Task item:
Precisely the lines from the one with "def Transfer.onMiss (x" through the end of the data, both included, must make up the response, each restated word for word.

Given entries:

-- ==== Sys2Proof/Machine/Translation.lean ====
section
/-! DEFINITION. Translation instructions, resource entry instructions, frames, scrubs and page moves: majors 38, func6 0x10 to 0x19, and the
events of chapter 03 (R64 to R78, R483). -/

namespace Sys2Proof.Machine

/-! ### Tag and attribute words (R66) -/

def tagTenant (w : Word) : Nat := wfield w 63 60
def tagSize (w : Word) : Nat := wfield w 59 57
def tagWake (w : Word) : Bool := w.getLsbD 56
def tagTile (w : Word) : Nat := wfield w 55 52
def tagEng (w : Word) : Bool := w.getLsbD 51
def tagCtx (w : Word) : Nat := wfield w 50 48
def tagVa (w : Word) : Nat := wfield w 47 12 * 4096
def tagChan (w : Word) : Nat := wfield w 3 0
/-- A reserved value in a tag word. -/
def tagReserved (w : Word) : Bool :=
  decide (5 ≤ tagSize w) || decide (wfield w 11 4 ≠ 0) || (tagEng w && decide (tagCtx w ≠ 0)) || (!tagEng w && decide (tagChan w ≠ 0))
def attrReserved (w : Word) : Bool :=
  !w.getLsbD 63 || decide (wfield w 62 61 = 3) || decide (wfield w 60 59 = 3) || decide (wfield w 55 52 ≠ 0) || decide (wfield w 11 0 ≠ 0)
def attrFrame (w : Word) : Nat := wfield w 51 12 * 4096
def pageEntry (tag attr : Word) : TlbEntry :=
  { tenant := tagTenant tag, size := tagSize tag, va := tagVa tag, pa := attrFrame attr, kind := wfield attr 62 61,
    pol := wfield attr 60 59, pr := attr.getLsbD 58, pw := attr.getLsbD 57, pa' := attr.getLsbD 56 }
/-- Two pages overlap in virtual address. -/
def TlbEntry.overlaps (e : TlbEntry) (va bits : Nat) : Bool :=
  decide (e.va < va + 2 ^ bits) && decide (va < e.va + 2 ^ e.bits)

/-! ### TLBs (R64, R67) -/

def Tile.tlbRemove (t : Tile) (p : TlbEntry → Bool) : Tile := { t with tlb := t.tlb.map fun e => e.filter fun x => !p x }
/-- Place a page in the lowest free entry, else at the replacement pointer. -/
def Tile.tlbInstall (t : Tile) (e : TlbEntry) : Tile :=
  let t1 := t.tlbRemove fun x => decide (x.tenant = e.tenant) && x.overlaps e.va e.bits
  match (List.finRange 64).find? fun i => (t1.tlb.get i).isNone with
  | some i => { t1 with tlb := t1.tlb.set i.val (some e) i.isLt }
  | none => { t1 with tlb := t1.tlb.set t1.tlbPtr.val (some e) t1.tlbPtr.isLt, tlbPtr := t1.tlbPtr + 1 }

/-! ### Frame states (R72, R73) -/

def State.setFrame (s : State) (f v : Nat) : State := { s with frames := s.frames.set f v }
/-- A frame that a TLB may hold for a tenant. -/
def State.frameOk (s : State) (tenant pa : Nat) : Bool :=
  if Config.mainMemoryTop ≤ pa then true
  else
    let b := s.frame (pa / 4096)
    decide (b / 16 = tenant) && (decide (b % 16 = 3) || decide (b % 16 = 4))

/-! ### Parked accesses (R65, R67) -/

/-- Parked on a miss, and not saved for a checkpoint (R426). -/
def Slot.onMiss (x : Slot) : Bool :=
  (decide (x.phase = .parked 1) || decide (x.phase = .parked 2) || (x.half.vparked && decide (x.phase ≠ .aborting))) && !x.wfrozen
/-- The half of a context that is parked on a miss. -/
def Ctx.missHalf (k : Ctx) : Option Bool := if k.s0.onMiss then some false else if k.s1.onMiss then some true else none
def State.modHalfOf (s : State) (t : Nat) (c : Fin 8) (h : Bool) (f : Slot → Slot) : State :=
  s.modTile t fun x => let k := x.ctx c; x.setCtx c (k.setSlot h (f (k.slot h)))
def Slot.resumeMiss (x : Slot) : Slot := {
  x with
  phase := if x.phase = .parked 1 ∨ x.phase = .parked 2 then .live else x.phase
  waiting := false
  missSent := false
  missVec := false
  retryAt := none
  half := { x.half with vparked := false } }
/-- A transfer of a copy channel that is parked on a miss. -/
def Transfer.onMiss (x : Transfer) (t ch : Nat) : Bool :=
  decide (x.tile = t) && decide (x.part ≠ 2) && decide (x.chan = ch) && decide (x.phase = .parked)
def State.modTileChan (s : State) (t ch : Nat) (f : CopyChan → CopyChan) : State := s.modChan t 0 ch f
/-- The answer to a channel's miss: every parked transfer translates again. -/
def State.resumeChan (s : State) (t ch : Nat) : State :=
  let f (x : Transfer) : Transfer := if x.onMiss t ch then { x with phase := .running } else x
  ({ s with transfers := s.transfers.map f }).modTileChan t ch fun k => { k with missSent := false, retryAt := none }
/-- The transfer of a channel that parked first, whose miss message was sent (R65). -/
def State.firstParked (s : State) (t ch : Nat) : Option Transfer :=
  (s.transfers.filter fun x => x.onMiss t ch).foldl (fun (a : Option Transfer) x => match a with
    | some y => if x.parkedAt < y.parkedAt then some x else some y
    | none => some x) none
/-- The context or the channel that a tag word names waits for an answer. -/
def State.answerable (s : State) (t : Nat) (w : Word) : Bool :=
  if tagEng w then s.transfers.any fun x => x.onMiss t (tagChan w)
  else (((s.tile t).ctx (Fin.ofNat 8 (tagCtx w))).missHalf).isSome
/-- A wake: resumes the context or the channel. -/
def State.wakeMiss (s : State) (t : Nat) (w : Word) : State :=
  if tagEng w then s.resumeChan t (tagChan w)
  else
    let c : Fin 8 := Fin.ofNat 8 (tagCtx w)
    match ((s.tile t).ctx c).missHalf with
    | some h => s.modHalfOf t c h Slot.resumeMiss
    | none => s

Task answer:
def Transfer.onMiss (x : Transfer) (t ch : Nat) : Bool :=
  decide (x.tile = t) && decide (x.part ≠ 2) && decide (x.chan = ch) && decide (x.phase = .parked)
def State.modTileChan (s : State) (t ch : Nat) (f : CopyChan → CopyChan) : State := s.modChan t 0 ch f
/-- The answer to a channel's miss: every parked transfer translates again. -/
def State.resumeChan (s : State) (t ch : Nat) : State :=
  let f (x : Transfer) : Transfer := if x.onMiss t ch then { x with phase := .running } else x
  ({ s with transfers := s.transfers.map f }).modTileChan t ch fun k => { k with missSent := false, retryAt := none }
/-- The transfer of a channel that parked first, whose miss message was sent (R65). -/
def State.firstParked (s : State) (t ch : Nat) : Option Transfer :=
  (s.transfers.filter fun x => x.onMiss t ch).foldl (fun (a : Option Transfer) x => match a with
    | some y => if x.parkedAt < y.parkedAt then some x else some y
    | none => some x) none
/-- The context or the channel that a tag word names waits for an answer. -/
def State.answerable (s : State) (t : Nat) (w : Word) : Bool :=
  if tagEng w then s.transfers.any fun x => x.onMiss t (tagChan w)
  else (((s.tile t).ctx (Fin.ofNat 8 (tagCtx w))).missHalf).isSome
/-- A wake: resumes the context or the channel. -/
def State.wakeMiss (s : State) (t : Nat) (w : Word) : State :=
  if tagEng w then s.resumeChan t (tagChan w)
  else
    let c : Fin 8 := Fin.ofNat 8 (tagCtx w)
    match ((s.tile t).ctx c).missHalf with
    | some h => s.modHalfOf t c h Slot.resumeMiss
    | none => s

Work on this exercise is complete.